theorem mld (r : TilM) : Statement (.mld r) :=
  ⟨rfl, by
    intro _ h
    obtain rfl := Option.some.inj h
    have := mOp_lt r.m
    exact til_lt _ (by decide) _ _ _ _ (by omega)⟩

theorem mst (r : TilM) : Statement (.mst r) :=
  ⟨rfl, by
    intro _ h
    obtain rfl := Option.some.inj h
    have := mOp_lt r.m
    exact til_lt _ (by decide) _ _ _ _ (by omega)⟩

theorem mstPs (r : TilP) : Statement (.mstPs r) :=
  ⟨rfl, by
    intro _ h
    obtain rfl := Option.some.inj h
    have := b2n_le r.ps
    exact til_lt _ (by decide) _ _ _ _ (by omega)⟩

theorem mz (r : MzM) : Statement (.mz r) :=
  ⟨rfl, by
    intro _ h
    obtain rfl := Option.some.inj h
    have := r.m.isLt
    exact til_lt _ (by decide) _ _ _ _ (by omega)⟩

theorem mzPs (r : MzP) : Statement (.mzPs r) :=
  ⟨rfl, by
    intro _ h
    obtain rfl := Option.some.inj h
    have := b2n_le r.ps
    exact til_lt _ (by decide) _ _ _ _ (by omega)⟩

theorem mta (r : MtaF) : Statement (.mta r) :=
  ⟨rfl, by
    intro _ h
    obtain rfl := Option.some.inj h
    have := b2n_le r.asp
    have := b2n_le r.bsp
    have := b2n_le r.acc
    have := b2n_le r.ps
    have := r.qsel.isLt
    exact til_lt _ (by decide) _ _ _ _ (by omega)⟩

theorem mtg (r : MtgF) : Statement (.mtg r) :=
  ⟨rfl, by
    intro _ h
    obtain rfl := Option.some.inj h
    have := b2n_le r.asp
    have := b2n_le r.ps
    have := r.qsel.isLt
    exact til_lt _ (by decide) _ _ _ _ (by omega)⟩

theorem msca (r : MscaF) : Statement (.msca r) :=
  ⟨rfl, by
    intro _ h
    obtain rfl := Option.some.inj h
    have := b2n_le r.ps
    have := b2n_le r.nosc
    have := r.ssel.isLt
    have := r.c.isLt
    exact til_lt _ (by decide) _ _ _ _ (by omega)⟩

theorem mwt (r : MwtF) : Statement (.mwt r) :=
  ⟨rfl, by
    intro _ h
    obtain rfl := Option.some.inj h
    have := r.n.isLt
    exact til_lt _ (by decide) _ _ _ _ (by omega)⟩

theorem mcnt (r : RegU) : Statement (.mcnt r) :=
  ⟨rfl, fun _ h => Option.some.inj h ▸ regU_lt 9 (by decide) r⟩

theorem copy (r : RegN) : Statement (.copy r) :=
  ⟨rfl, fun _ h => Option.some.inj h ▸ regN_lt 1 (by decide) r⟩

theorem copyg (r : RegN) : Statement (.copyg r) :=
  ⟨rfl, fun _ h => Option.some.inj h ▸ regN_lt 2 (by decide) r⟩

theorem copys (r : RegN) : Statement (.copys r) :=
  ⟨rfl, fun _ h => Option.some.inj h ▸ regN_lt 3 (by decide) r⟩

theorem copyr (r : RegN) : Statement (.copyr r) :=
  ⟨rfl, fun _ h => Option.some.inj h ▸ regN_lt 4 (by decide) r⟩

theorem fbind (r : FedF) : Statement (.fbind r) :=
  ⟨rfl, by
    intro _ h
    obtain rfl := Option.some.inj h
    have := src_lt r.a
    have := src_lt r.b
    have := r.f.isLt
    have := guard_le r.g
    omega⟩

theorem fdrop (r : FdropF) : Statement (.fdrop r) :=
  ⟨rfl, by
    intro _ h
    obtain rfl := Option.some.inj h
    have := r.f.isLt
    have := guard_le r.g
    omega⟩

theorem hset (r : HsetF) : Statement (.hset r) :=
  ⟨rfl, by
    intro _ h
    obtain rfl := Option.some.inj h
    have := src_lt r.n
    have := b2n_le r.drain
    exact hdl_lt _ (by decide) _ _ _ (by omega)⟩

theorem hwait (r : HwaitF) : Statement (.hwait r) :=
  ⟨rfl, by
    intro _ h
    obtain rfl := Option.some.inj h
    have := hState_lt r.st
    have := b2n_le r.ph
    exact hdl_lt _ (by decide) _ _ _ (by omega)⟩

theorem hrel (r : HrelF) : Statement (.hrel r) :=
  ⟨rfl, by
    intro _ h
    obtain rfl := Option.some.inj h
    exact hdl_lt _ (by decide) _ _ _ (by omega)⟩

theorem qfence (r : QmkF) : Statement (.qfence r) :=
  ⟨rfl, by
    intro _ h
    obtain rfl := Option.some.inj h
    have := r.qm.isLt
    exact imt_lt _ (by decide) _ _ (by omega)⟩

theorem tenq (r : RegF) : Statement (.tenq r) :=
  ⟨rfl, fun _ h => Option.some.inj h ▸ regF_lt 25 (by decide) r⟩

theorem tsig (r : RegN) : Statement (.tsig r) :=
  ⟨rfl, fun _ h => Option.some.inj h ▸ regN_lt 26 (by decide) r⟩

theorem bar (r : BarF) : Statement (.bar r) :=
  ⟨rfl, by
    intro _ h
    obtain rfl := Option.some.inj h
    have := r.b.isLt
    exact imt_lt _ (by decide) _ _ (by omega)⟩

theorem bara (r : BarF) : Statement (.bara r) :=
  ⟨rfl, by
    intro _ h
    obtain rfl := Option.some.inj h
    have := r.b.isLt
    exact imt_lt _ (by decide) _ _ (by omega)⟩

theorem barw (r : BarwF) : Statement (.barw r) :=
  ⟨rfl, by
    intro _ h
    obtain rfl := Option.some.inj h
    have := b2n_le r.ph
    have := r.b.isLt
    exact imt_lt _ (by decide) _ _ (by omega)⟩

theorem pause (r : ImtF) : Statement (.pause r) :=
  ⟨rfl, by
    intro _ h
    obtain rfl := Option.some.inj h
    have := r.imm.isLt
    exact imt_lt _ (by decide) _ _ (by omega)⟩

theorem role (r : RegU) : Statement (.role r) :=
  ⟨rfl, fun _ h => Option.some.inj h ▸ regU_lt 40 (by decide) r⟩

theorem xph (r : BarF) : Statement (.xph r) :=
  ⟨rfl, by
    intro _ h
    obtain rfl := Option.some.inj h
    have := r.b.isLt
    exact imt_lt _ (by decide) _ _ (by omega)⟩

theorem xsnd (r : XrlF) : Statement (.xsnd r) :=
  ⟨rfl, fun _ h => Option.some.inj h ▸ xrl_lt 42 (by decide) r⟩

theorem xsel (r : XrlF) : Statement (.xsel r) :=
  ⟨rfl, fun _ h => Option.some.inj h ▸ xrl_lt 43 (by decide) r⟩

theorem cst (r : RegN) : Statement (.cst r) :=
  ⟨rfl, fun _ h => Option.some.inj h ▸ regN_lt 48 (by decide) r⟩

theorem cld (r : RegU) : Statement (.cld r) :=
  ⟨rfl, fun _ h => Option.some.inj h ▸ regU_lt 49 (by decide) r⟩

theorem cxch (r : RegF) : Statement (.cxch r) :=
  ⟨rfl, fun _ h => Option.some.inj h ▸ regF_lt 50 (by decide) r⟩

theorem pub (r : RegU) : Statement (.pub r) :=
  ⟨rfl, fun _ h => Option.some.inj h ▸ regU_lt 56 (by decide) r⟩

theorem land (r : RegF) : Statement (.land r) :=
  ⟨rfl, fun _ h => Option.some.inj h ▸ regF_lt 57 (by decide) r⟩

theorem decl (r : RegO) : Statement (.decl r) :=
  ⟨rfl, fun _ h => Option.some.inj h ▸ regO_lt 58 (by decide) r⟩

theorem recl (r : RegO) : Statement (.recl r) :=
  ⟨rfl, fun _ h => Option.some.inj h ▸ regO_lt 59 (by decide) r⟩

theorem nstat (r : RegU) : Statement (.nstat r) :=
  ⟨rfl, fun _ h => Option.some.inj h ▸ regU_lt 60 (by decide) r⟩

theorem cnt (r : RegU) : Statement (.cnt r) :=
  ⟨rfl, fun _ h => Option.some.inj h ▸ regU_lt 64 (by decide) r⟩

theorem br (r : JmpF) : Statement (.br r) :=
  ⟨rfl, by
    intro _ h
    obtain rfl := Option.some.inj h
    have := r.off.isLt
    exact imt_lt _ (by decide) _ _ (by omega)⟩

theorem brp (r : IndF) : Statement (.brp r) :=
  ⟨rfl, by
    intro _ h
    obtain rfl := Option.some.inj h
    have := src_lt r.src
    exact imt_lt _ (by decide) _ _ (by omega)⟩

theorem call (r : JmpF) : Statement (.call r) :=
  ⟨rfl, by
    intro _ h
    obtain rfl := Option.some.inj h
    have := r.off.isLt
    exact imt_lt _ (by decide) _ _ (by omega)⟩

theorem ret (r : IndF) : Statement (.ret r) :=
  ⟨rfl, by
    intro _ h
    obtain rfl := Option.some.inj h
    have := src_lt r.src
    exact imt_lt _ (by decide) _ _ (by omega)⟩

theorem loop (r : LpfF) : Statement (.loop r) :=
  ⟨rfl, by
    intro _ h
    obtain rfl := Option.some.inj h
    have := src_lt r.cnt
    have := r.fin.isLt
    exact imt_lt _ (by decide) _ _ (by omega)⟩

theorem lexit (g : Guard) : Statement (.lexit g) :=
  ⟨rfl, by
    intro _ h
    obtain rfl := Option.some.inj h
    exact imt_lt _ (by decide) _ _ (by omega)⟩

theorem lix (r : LxfF) : Statement (.lix r) :=
  ⟨rfl, by
    intro _ h
    obtain rfl := Option.some.inj h
    have := r.d.isLt
    have := r.lv.isLt
    have := guard_le r.g
    omega⟩

theorem endk (g : Guard) : Statement (.endk g) :=
  ⟨rfl, by
    intro _ h
    obtain rfl := Option.some.inj h
    exact imt_lt _ (by decide) _ _ (by omega)⟩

__AIM OF THE EXERCISE__:
Wherever "XrlF" occurs in the records above, copy the line it sits in.

__ANSWER SECTION__:
theorem xsnd (r : XrlF) : Statement (.xsnd r) :=
theorem xsel (r : XrlF) : Statement (.xsel r) :=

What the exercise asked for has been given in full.